I have a dream that my four little children will one day live in a nation where they will not be judged by the color of their skin but by the content of their character. 

I have a dream today! 

I have a dream that one day, down in Alabama, with its vicious racists, with its governor having his lips dripping with the words of interposition and nullification; one day right there in Alabama little black boys and black girls will be able to join hands with little white boys and white girls as sisters and brothers.

I have a dream today! 

I have a dream that one day every valley shall be exalted, every hill and mountain shall be made low, the rough places will be made plain and the crooked places will be made straight and the glory of the Lord shall be revealed and all flesh shall see it together. 

This is our hope. This is the faith that I will go back to the South with. With this faith we will be able to hew out of the mountain of despair a stone of hope. 

With this faith we will be able to transform the jangling discords of our nation into a beautiful symphony of brotherhood. With this faith we will be able to work together, to pray together, to struggle together, to go to jail together, to stand up for freedom together, knowing that we will be free one day. 

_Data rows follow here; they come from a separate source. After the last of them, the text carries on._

/-- The stream's destination exists (R191). -/
def destOk (s : State) (o : OStream) : Bool :=
  if o.ring then (ring s o.dest).isSome
  else match flow s o.dest with
    | some (.egress ..) => true
    | _ => false

/-- Stream bindings agree with the streams; only fixed tables (R185, R186, R191). -/
def bindingCharges (s : State) (i : Image) : List Charge :=
  (bindings i).map (fun b => failIf 12 8 b.1 0 (match ostream s b.2.1 with
    | none => true
    | some o => decide (o.engine ≠ b.1) || decide (bit o.ring ≠ b.2.2.2.1) || decide (o.dest ≠ b.2.2.2.2) || !destOk s o ||
        decide (1 < b.2.2.1) || decide (16 ≤ b.1 + s.pack.reserved)))

/-- Tables that the program of a peg budget's peg writes, with their writer: the peg's kernel, or the service of its pitch (R267). -/
def tablesOf (s : State) (x : SchedItem) : Nat × List Nat :=
  let p := 16 * x.unit + x.chan
  if (peg s p).customer then (p, Config.kernelTables (tabGet [] s.peg.kernels p))
  else (256 + x.unit, Config.serviceTables (serviceOf s x.unit) x.unit)

/-- Writers of tables under a schedule: the kernels of the pegs that its budgets of any entry name, and the services assigned to the
pitches, which run whether or not a budget names their pegs (R259, R267). -/
def writersOf (s : State) (l : List SchedItem) : List (Nat × List Nat) :=
  (l.filter (fun x => (peg s (16 * x.unit + x.chan)).customer)).map (tablesOf s) ++
    (List.range 16).map (fun k => (256 + k, if serviceOf s k = 0 then [] else Config.serviceTables (serviceOf s k) k))

/-- A table that a peg budget's program writes has another writer; a kernel may take one over only where no pitch keeps the service that
writes it (R267). -/
def twoWriters (s : State) (l : List SchedItem) (x : SchedItem) : Bool :=
  let a := tablesOf s x
  (writersOf s l).any (fun b => decide (a.1 ≠ b.1) && a.2.any (fun t => b.2.contains t))

/-- Cycles that a peg budget charges: those it declares, and at least those of its kernel's manifest (R260, R267; log 19). -/
def declaredCycles (s : State) (x : SchedItem) : Nat :=
  let p := 16 * x.unit + x.chan
  if (peg s p).customer then max x.w8 (Config.kernelManifest (tabGet [] s.peg.kernels p)).cycles else x.w8

/-- Peg budgets (R223, R260): declared cycles of each peg in each frame entry; one mode to a pitch; no table with two writers, which
counts as DUPLICATE_WORK (R267; log 19). -/
def pegCharges (s : State) (i : Image) : List Charge :=
  let l := i.items.filter (fun x => x.kind = 9)
  l.map (fun x => { entry := x.entry, code := 14, unit := 11, inst := 16 * x.unit + x.chan, avail := 980 * i.period
                    used := ((l.filter (fun y => y.entry = x.entry && y.unit = x.unit && y.chan = x.chan)).map (declaredCycles s)).sum })
  ++ l.map (fun x => failIf 14 11 (16 * x.unit) x.entry (l.any (fun y => y.entry = x.entry && y.unit = x.unit && y.b12 ≠ x.b12)))
  ++ l.map (fun x => failIf 9 11 (16 * x.unit + x.chan) x.entry (twoWriters s l x))

/-- A throttle schedule is a part of its committed schedule (R230). -/
def throttleCharges (s : State) (i : Image) : List Charge :=
  if !i.throttle then []
  else
    let parent := (List.range 4).findSome? (fun k => match (schedSlot s k).image with
      | some p => if !p.throttle && p.identity = i.parent then some p else none
      | none => none)
    match parent with
    | none => [failIf 18 3 0 0 true]
    | some p =>
      let same := p.direct = i.direct && p.period = i.period && p.len = i.len && p.blocks = i.blocks && p.wide = i.wide &&
        p.entries = i.entries && p.dmax = i.dmax && decide (p.channels = i.channels)
      failIf 18 3 0 0 (!same || (p.items.any (fun x => (x.kind = 5 || x.kind = 6) && !i.items.contains x))) ::
        i.items.map (fun x => failIf 18 (unitOf x) 0 (failEntry s i x) (!p.items.contains x))

/-! The plan of a run of frames (R218, R228). -/

/-- An item in a frame, with its data block and image. -/
structure Put where
  frame : Nat
  item : SchedItem
  block : Nat
  img : Image
deriving DecidableEq, Repr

This will be the day, this will be the day when all of God's children will be able to sing with new meaning: "My country 'tis of thee, sweet land of liberty, of thee I sing. Land where my fathers died, land of the pilgrim's pride, from every mountainside, let freedom ring!" And if America is to be a great nation, this must become true. 

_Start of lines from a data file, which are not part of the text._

-- ==== Sys2Proof/Machine/Stop.lean ====
section
/-! DEFINITION. Work that a frame is given and work that is taken from it: the items of a frame (R218, R228), the throttle with
its SHED products (R231, R232), and the stop of the data path with its STOPPED products (R201). -/

namespace Sys2Proof.Machine

/-! Items of a frame (R218, R228). -/

/-- Items of an image that run at its entry for frame `n`. -/
def entryItems (s : State) (i : Image) (n : Nat) : List SchedItem :=
  i.items.filter (fun x => decide (1 ≤ x.kind) && decide (x.kind ≤ 4) && x.entry = entryAt s i n)

/-- Images whose items a frame runs, each with whether a switch has replaced it and the test of the data blocks that it gives: an old
one those before the switch's first block, the running one those from it on (R228). -/
def sources (s : State) : List (Image × Bool × (Nat → Bool)) :=
  (givers s).map (fun e => (e.1, e.2.2.isSome, fun m => decide (e.2.1 ≤ m) && (match e.2.2 with
    | some k => decide (m < k)
    | none => true)))

/-- Chunk reads, passes and segments of frame `n`, in the schedule's order. -/
def frameWork (s : State) (n : Nat) : List Work :=
  (sources s).flatMap (fun e => ((entryItems s e.1 n).filter (fun x => x.kind ≠ 4)).filterMap (fun x =>
    (dataBlock s e.1 n x).bind (fun m => if e.2.2 m then some { item := x, block := m, old := e.2.1 } else none)))

/-- Clasp jobs that begin in frame `n`, each with its item. Jobs of data blocks before the first form no records (R227). -/
def frameJobs (s : State) (n : Nat) : List (Job × SchedItem) :=
  (sources s).flatMap (fun e => ((entryItems s e.1 n).filter (fun x => x.kind = 4)).filterMap (fun x =>
    (jobAt s e.1 n x).bind (fun j => if e.2.2 j.block then
      some ({ j with silent := decide (j.block < s.sched.firstBlock) }, x) else none)))

/-! The throttle (R231). -/

/-- The throttle runs an item: never with NULL, else where its image holds the same item. -/
def throttleKeeps (s : State) (x : SchedItem) : Bool :=
  match s.sched.throttle with
  | none => false
  | some k => match (schedSlot s k).image with
    | some t => t.items.contains x
    | none => false

/-- The item runs. -/
def itemKept (s : State) (x : SchedItem) : Bool := !s.sched.throttled || throttleKeeps s x

/-- A correlation job's product is SHED (R231). -/
def shedJob (s : State) (id : Nat × Nat) : State :=
  match s.clasp.jobs.find? (isJob id) with
  | none => s
  | some j =>
    match imageOf s j.block with
    | none => s
    | some i =>
      if j.kind = .longAcc then voidLa i j 0x0D s
      else if j.gap.isSome then s
      else
        let s := if j.silent then s else count .shedProducts 0 s
        modJobs (isJob id) (fun j => { j with gap := some 0x0D }) s

/-- Segments' products are SHED, and their gap records take the place that the committed schedule gives them (R201); rounds that the
throttle holds still run (R231, R232). -/
def shedSegments (l : List Work) (s : State) : State :=
  let segs := segsOf s l 0x0D
  let keys := segs.map (fun e => segKey e.job.pos e.job.block e.set e.m)
  let n := (segs.filter (fun e => decide (s.sched.firstBlock ≤ e.job.block))).length
  let s := countN .shedProducts 0 n { s with sched.shed := s.sched.shed ++ keys }
  let kept := segsOf s (s.sched.work.filter (fun w => w.item.kind = 2)) 0
  let ahead := fun (e : LostSeg) => (kept.filter (fun k => lostBefore k e)).map (fun k => (k.job.pos, k.job.block, k.set, k.m))
  let later := (segs.mergeSort lostBefore).map (fun e => ({ job := e.job, set := e.set, m := e.m, before := ahead e } : ShedSeg))
  let s := { s with beam.shedLater := s.beam.shedLater ++ later }
  settleShed s.beam.shedLater s

/-- The throttle omits the job item of a kind that a segment's product of it follows (R231). -/
def siblingShed (s : State) (w : Work) (k : Nat) : Bool :=
  match imageOf s w.block with
  | none => false
  | some i => match segJob s i w with
    | none => false
    | some j => i.items.any (fun x => x.kind = 4 && x.b8 = k && x.entry = entryAt s i j.frame && x.chan = j.pos && !itemKept s x)

/-- A segment whose powers the omitted job item would have detected: none of its products is left (R231). -/
def detectShed (s : State) (w : Work) : Bool := (beamSet s w.item.b8).power && siblingShed s w 4

/-- Products of segments that still run but have lost the job item of their own: the statistics of voltage beams, and peak lists
(R231). -/
def shedSiblings (s : State) (w : Work) : State :=
  match imageOf s w.block with
  | none => s
  | some i => match segJob s i w with
    | none => s
    | some j =>
      let stats := tabMod {} s.beam.stats (statKey w.item.b8 w.item.chan w.block) (fun x => { x with gap := some (x.gap.getD 0x0D) })
      let s := if siblingShed s w 4 then { s with beam.stats := stats } else s
      if !siblingShed s w 5 then s
      else (watchesOf s w.item.b8).foldl (fun s k => modPeaks k w.block (sibling s i j 5).ostream
        (fun y => { y with gap := some (y.gap.getD 0x0D) }) s) s

/-- A channel and data block has lost a chunk read to the throttle. -/
def fillShed (s : State) (w : Work) : Bool := s.sched.shed.contains (w.item.chan, w.block, none)

/-- A segment's run has lost its job to the throttle. -/
def runShed (s : State) (w : Work) : Bool :=
  match imageOf s w.block with
  | none => false
  | some i => match segJob s i w with
    | some j => j.gap.isSome
    | none => false

/-- A pass's products are SHED. -/
def shedPass (s : State) (w : Work) : State :=
  match imageOf s w.block with
  | none => s
  | some i => (List.range (2 ^ w.item.b9)).foldl (fun s j => shedJob s (dumpTarget s i w.item j)) s

/-- The frame's work with the throttle applied: products of what it omits are SHED, and so are those of what has lost its fill; the
other items run (R231, R232). -/
def applyThrottle (l : List Work) (s : State) : State :=
  let out := l.filter (fun w => !itemKept s w.item)
  let fills := (out.filter (fun w => w.item.kind = 3)).map (fun w => (w.item.chan, w.block, (none : Option Nat)))
  let s := { s with sched.shed := s.sched.shed ++ (fills.filter (fun x => !s.sched.shed.contains x)).dedup }
  let s := (l.filter (fun w => w.item.kind = 1 && (!itemKept s w.item || fillShed s w))).foldl shedPass s
  let gone := fun (w : Work) => !itemKept s w.item || fillShed s w || runShed s w || detectShed s w
  let segs := l.filter (fun w => w.item.kind = 2)
  let s := (segHeads (segs.filter (fun w => !gone w))).foldl shedSiblings { s with sched.work := l.filter (fun w => itemKept s w.item) }
  settleJobs (shedSegments (segs.filter gone) s)

/-- The long-accumulation item of a job, if it is of one, is kept (R231). -/
def laKept (s : State) (j : Job) : Bool :=
  j.kind ≠ .longAcc || (match imageOf s j.block with
    | some i => (laItem i j).all (itemKept s)
    | none => true)

/-- A job that begins enters the Clasp's list; one that the throttle omits is SHED. -/
def beginJob (s : State) (e : Job × SchedItem) : State :=
  let s := { s with clasp.jobs := insertJob e.1 s.clasp.jobs }
  if itemKept s e.2 && laKept s e.1 then s
  else if isCorr e.1 then shedJob s (e.1.frame, e.1.number)
  else modJobs (isJob (e.1.frame, e.1.number)) (fun j => { j with gap := some 0x0D }) s

/-- A channel and data block's work is not over. -/
def workLeft (s : State) (x : Nat × Nat) : Bool :=
  s.sched.work.any (fun w => w.item.chan = x.1 && w.block = x.2) ||
  s.clasp.jobs.any (fun j => j.pos = x.1 && j.block = x.2) || laterItem s (fun y => decide (y.kind ≤ 4)) x

/-- A replaced schedule has no work left (R228): its last data blocks are over, and their items have left the Pack engines. -/
def seamOver (s : State) (n : Nat) (e : Image × Nat) : Bool :=
  let b := max 1 (blockFrames s e.1)
  decide (e.2 + e.1.items.foldl (fun m x => max m (itemLag x)) 0 ≤ n / b) &&
    !s.clasp.jobs.any (fun j => decide (j.block < e.2)) && !s.beam.bufs.any (fun x => decide (x.block < e.2)) &&
    !s.beam.behind.any (fun r => decide (r.work.block < e.2)) &&
    !(List.range 16).any (fun k => ((engine s k).queue ++ (engine s k).incoming).any (fun x => decide (x.frame / b < e.2)))

/-- The work of frame `n` begins, `n` being the running frame (R13, R218, R228, R231). -/
def beginWork (n : Nat) (s : State) : State :=
  let s := { s with sched.seam := s.sched.seam.filter (fun e => !seamOver s n e) }
  let s := (frameJobs s n).foldl beginJob s
  let s := (List.range 4).foldl (fun s a => loadNext a s) (applyThrottle (frameWork s n) s)
  let now := (s.sched.work.map (fun w => (w.item.chan, w.block))).dedup
  let begun := s.sched.begun ++ now.filter (fun x => !s.sched.begun.contains x)
  { s with
    sched.begun := begun.filter (workLeft s)
    sched.shed := s.sched.shed.filter (fun x => workLeft s (x.1, x.2.1)) }

/-! The stop of the data path (R201). -/

/-- The gap reason of a product that the stop ends: one already void, SHED or lost stays so. -/
def stopReason (s : State) (j : Job) : Nat :=
  (endGap j).getD (if s.sched.shed.contains (j.pos, j.block, none) then 0x0D else 0x0E)

/-- A correlation product that has begun becomes STOPPED gap records, after which come those of the dumps it has lost (R147, R200); a long
accumulation in progress is ended apart. -/
def stopJob (s : State) (j : Job) : State :=
  match imageOf s j.block with
  | none => s
  | some i =>
    if j.kind = .longAcc && (tabGet none s.clasp.las (laKey j)).isSome then s
    else emitItems j (productGaps s i j (stopReason s j) ++ lostGaps s i j) s

/-- Correlation jobs of later frames for a channel and data block whose work has begun. -/
def laterJobs (s : State) (x : Nat × Nat) : List Job :=
  match imageOf s x.2 with
  | none => []
  | some i =>
    (i.items.filter (fun y => y.kind = 4 && y.chan = x.1 && !(decide (3 ≤ y.b8) && decide (y.b8 ≤ 5)))).filterMap (fun y =>
      match jobDumps i y with
      | [] => none
      | (p, _) :: _ => (frameFor s i x.2 p).bind (fun m =>
          let f := m + y.entry - p.entry
          if s.time.frame < f then (jobAt s i f y).map (fun j => { j with silent := decide (j.block < s.sched.firstBlock) })
          else none))

/-- Blocks that a long accumulation in progress would have covered: to its scheduled end, or to the switch that cuts it (R199, R229). -/
def laEnd (s : State) (l : La) : Nat :=
  (s.sched.seam.filter (fun e => decide (l.first < e.2))).foldl (fun m e => min m e.2) (l.first + l.count)

/-- A long accumulation in progress ends in a STOPPED gap record, over the blocks that its product would have covered (R199, R201). -/
def stopLa (s : State) (e : Nat × Option La) : State :=
  match e.2 with
  | none => s
  | some l =>
    let block := l.first
    match imageOf s block with
    | none => s
    | some i =>
      match i.items.find? (fun x => x.kind = 4 && x.b8 = 6 && x.chan = e.1 / 256 &&
          (jobDumps i x).head?.map (fun p => p.1.b8) = some (e.1 % 256)) with
      | none => s
      | some x =>
        let j := jobBase i s.time.frame x block (e.1 % 256)
        let dumps := laSpan i l (laEnd s l - 1)
        if block < s.sched.firstBlock then s
        else pushItem (asGap (l.void.getD 0x0E) (tileItem s i j 1 0xFFFF dumps false)) s

/-- The data path stops at the coming tick: every product whose work has begun and is not complete becomes STOPPED gap records,
in frame and job order; nothing else forms a record (R201). -/
def stopPath (s : State) : State :=
  let later := (s.sched.begun.flatMap (laterJobs s)).foldl (fun l j => insertJob j l) []
  let jobs := s.clasp.jobs.filter isCorr ++ later.filter (fun j => !s.clasp.jobs.any (isJob (j.frame, j.number)))
  let s := jobs.foldl stopJob s
  let s := stopBeams (s.clasp.las.foldl stopLa s)
  stopChan { s with
    sched.running := none, sched.seam := [], sched.work := [], sched.begun := [], sched.shed := []
    sched.throttled := false, sched.stormRun := []
    clasp.jobs := [], clasp.owners := [], clasp.las := [], clasp.laWords := [], facet.noise := []
    arrays := tabMap {} (fun (x : ArraySt) => { x with mode := 0, dumps := [], beads := [], stalling := false }) s.arrays
    store.held := [], store.waiting := [], store.flagWait := [] }

end Sys2Proof.Machine
end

And so let freedom ring from the prodigious hilltops of New Hampshire. 
Let freedom ring from the mighty mountains of New York. 
Let freedom ring from the heightening Alleghenies of Pennsylvania. 
Let freedom ring from the snow-capped Rockies of Colorado.
Let freedom ring from the curvaceous slopes of California. 
But not only that. 
Let freedom ring from Stone Mountain of Georgia. 
Let freedom ring from Lookout Mountain of Tennessee.
Let freedom ring from hill and molehill of Mississippi, from every mountainside, let freedom ring!

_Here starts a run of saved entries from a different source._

-- ==== Sys2Proof/Machine/HostIf.lean ====
section
/-! DEFINITION. The host interface (chapter 15): BAR0 accesses, mailbox slots, the event ring, interrupts, the Tether window,
and the resets of the interface. -/

namespace Sys2Proof.Machine

/-! Accesses to BAR0 (R345, R347). -/

/-- An access BAR0 accepts: 1, 2, 4, … 64 bytes, naturally aligned (R347; log 15). -/
def accessOk (off len : Nat) : Bool := [1, 2, 4, 8, 16, 32, 64].contains len && off % max 1 len = 0

/-- A write reaches its register: the part is on, the function is in D0 (R345, Table 1.4). -/
def barWrite (f : State → State) (s : State) : Out := whenOn (fun s => if s.host.d3hot then s else f s) s

/-- A read-and-clear access to the count at an offset returns it and clears it (R6); in D3hot it returns all ones and clears nothing
(R345). -/
def barRead (o : Nat) (clear : State → State) (s : State) : Out :=
  whenOn (fun s => { (if s.host.d3hot then s else clear s) with host.readData := barValue s o 8 }) s

/-- Bytes of a register of `width` bytes at `base` after a write of `data` at `off`. -/
def mergeBytes (old base width off : Nat) (data : List Byte) : Nat :=
  leVal ((List.range width).map (fun i =>
    if off ≤ base + i ∧ base + i < off + data.length then data.getD (base + i - off) 0
    else BitVec.ofNat 8 (old / 256 ^ i)))

/-- A write touches the bytes of a register. -/
def touches (base width off len : Nat) : Bool := decide (base < off + len) && decide (off < base + width)

/-! Mailbox slots (R348 to R350, R365). -/

/-- Records the requester of an accepted doorbell (R365). -/
def noteRequester (r : BitVec 16) (s : State) : State :=
  let changed := s.host.anyRequester && s.host.lastRequester ≠ r
  let old := s.host.lastRequester.toNat
  let s := { s with host.lastRequester := r, host.anyRequester := true, host.requesterChanged := changed }
  if changed then raise 0x0005 1 r.toNat [old] s else s

/-- A doorbell posts a FREE slot, or is ignored and counted (R349). -/
def ringDoorbell (r : BitVec 16) (k : Nat) (s : State) : State :=
  if (slot s k).state = .free then
    noteRequester r (modSlot k (fun x => { x with state := .posted }) { s with host.queue := s.host.queue ++ [k] })
  else count .doorbellInvalid 0 s

/-- DOORBELL (R349, R365): bits 2:0 name the slot. -/
def execDoorbell (r : BitVec 16) (v : BitVec 32) (s : State) : Out := barWrite (ringDoorbell r (v.toNat % 8)) s

/-- A write to a slot: its request half while it is FREE; a response half never (R350). -/
def writeSlot (k off : Nat) (data : List Byte) (s : State) : State :=
  if !accessOk off data.length || decide (4096 ≤ off) then s
  else if (slot s k).state = .free then modSlot k (fun x => { x with request := memWrite x.request off data }) s
  else count .mailboxWriteLocked 0 s

/-- MAILBOX_REQUEST_WRITE (R350). -/
def execMailboxRequestWrite (k : BitVec 3) (off : BitVec 13) (data : List Byte) (s : State) : Out :=
  barWrite (writeSlot k.toNat off.toNat data) s

/-- Frees a slot that holds a response (R348). -/
def freeSlot (k : Nat) (s : State) : State :=
  if (slot s k).state = .done then modSlot k (fun x => { x with state := .free, response := none }) s else s

/-- A write to RESP_READY frees the slots whose bits are 1 (R348). -/
def writeRespReady (v : Nat) (s : State) : State :=
  (List.range 8).foldl (fun s k => if testBit v k then freeSlot k s else s) s

/-- RESP_READY_WRITE (R348). -/
def execRespReadyWrite (v : BitVec 32) (s : State) : Out := barWrite (writeRespReady v.toNat) s

/-- DOORBELL_INVALID_READ (R349). -/
def execDoorbellInvalidRead (s : State) : Out := barRead 0x1020 (clearCtr .doorbellInvalid 0) s

/-- MAILBOX_WRITE_LOCKED_READ (R350). -/
def execMailboxWriteLockedRead (s : State) : Out := barRead 0x1028 (clearCtr .mailboxWriteLocked 0) s

/-! Interrupts (R358). -/

/-- A write to INT_CAUSE (Table 15.4, W1C). -/
def writeIntCause (v : BitVec 32) (s : State) : State := { s with host.intCause := s.host.intCause &&& ~~~v }

/-- INT_CAUSE_WRITE (Table 15.4). -/
def execIntCauseWrite (v : BitVec 32) (s : State) : Out := barWrite (writeIntCause v) s

/-- The time threshold of a cause has passed since its first occurrence not yet announced: its message is sent (R358). -/
def coalesceDue (c : Nat) (s : State) : State :=
  let k := intCause s c
  if !coalesced c || k.waiting = 0 then s
  else
    let s := elapseTo (k.since + k.timeUs * 1000) s
    let s := modCause c (fun k => { k with waiting := 0 }) s
    if causeEnabled s c then sendMessage c s else s

/-- INTERRUPT_COALESCE_TIMEOUT (R358). -/
def execInterruptCoalesceTimeout (c : BitVec 5) (s : State) : Out := whenOn (coalesceDue c.toNat) s

/-! Host rings (R211). -/

/-- A write to HOSTRING_READ[k]: space returns, and a suspended ring resumes (R211, R359). The register holds the value whether or
not the ring exists (R6). -/
def writeRingRead (k v : Nat) (s : State) : State :=
  modRing k (fun x => { x with suspended := false }) (setRingRead k v s)

/-- HOSTRING_READ_WRITE (R211, R359). -/
def execHostringReadWrite (k : BitVec 4) (v : BitVec 64) (s : State) : Out := barWrite (writeRingRead k.toNat v.toNat) s

/-! The event ring (R354 to R357). -/

/-- A write to EVR_READ (R355). -/
def writeEvrRead (v : Nat) (s : State) : State := { s with evr.read := v }

/-- EVR_READ_WRITE (R355). -/
def execEvrReadWrite (v : BitVec 64) (s : State) : Out := barWrite (writeEvrRead v.toNat) s

/-- The event ring's base is aligned and its range lies in one window that permits writes (R354). -/
def evrBaseOk (s : State) : Bool :=
  s.evr.base % 4096 = 0 && decide (64 ≤ s.evr.base) && hostRangeOk s true (s.evr.base - 64) (262144 + 64)

/-- A write to EVR_CTRL: its W1C bits, then ENABLE, refused with a bad base (R354). -/
def writeEvrCtrl (v : BitVec 32) (s : State) : State :=
  let b := fun i => testBit v.toNat i
  let s := { s with evr.baseDenied := s.evr.baseDenied && !b 3, evr.overflowed := s.evr.overflowed && !b 2 }
  if !b 0 then { s with evr.enable := false }
  else if s.evr.enable then s
  else if evrBaseOk s then { s with evr.enable := true }
  else interrupt 4 { s with evr.baseDenied := true }

/-- EVR_CTRL_WRITE (R354, Table 15.8). -/
def execEvrCtrlWrite (v : BitVec 32) (s : State) : Out := barWrite (writeEvrCtrl v) s

/-- A write to EVR_BASE: only while ENABLE is 0 (R354). -/
def writeEvrBase (v : Nat) (s : State) : State := if s.evr.enable then s else { s with evr.base := v }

And when this happens, when we allow freedom to ring, when we let it ring from every village and every hamlet, from every state and every city, we will be able to speed up that day when all of God's children, black men and white men, Jews and Gentiles, Protestants and Catholics, will be able to join hands and sing in the words of the old Negro spiritual, "Free at last, free at last. Thank God Almighty, we are free at last." 

If anyone had questioned how deeply the summer's activities had penetrated the consciousness of white America, the answer was evident in the treatment accorded the March on Washington by all the media of communication. Normally Negro activities are the object of attention in the press only when they are likely to lead to some dramatic outbreak, or possess some bizarre quality. The march was the first organized Negro operation that was accorded respect and coverage commensurate with its importance. The millions who viewed it on television were seeing an event historic not only because of the subject but because it was being brought into their homes. 

Millions or white Americans, for the first time, had a clear, long look at Negroes engaged in a serious occupation. For the first time millions listened to the informed and thoughtful words of Negro spokesmen, from all walks of life. The stereotype of the Negro suffered a heavy blow. This was evident in some of the comments which reflected surprise at the dignity, the organization, and even the wearing apparel and friendly spirit of the participants. If the press had expected something akin to a minstrel show, or a brawl, or a comic display of odd clothes and bad manners, they were disappointed. A great deal has been said about a dialogue between Negro and white. Genuinely to achieve it requires that all the media of communications open their channels wide as they did on that radiant August day.

As television beamed the image of this extraordinary gathering across the border oceans, everyone who believed in man's capacity to better himself had a moment of inspiration and confidence in the future of the human race. And every dedicated American could be proud that a dynamic experience of democracy in the nation's capital had been made visible to the world.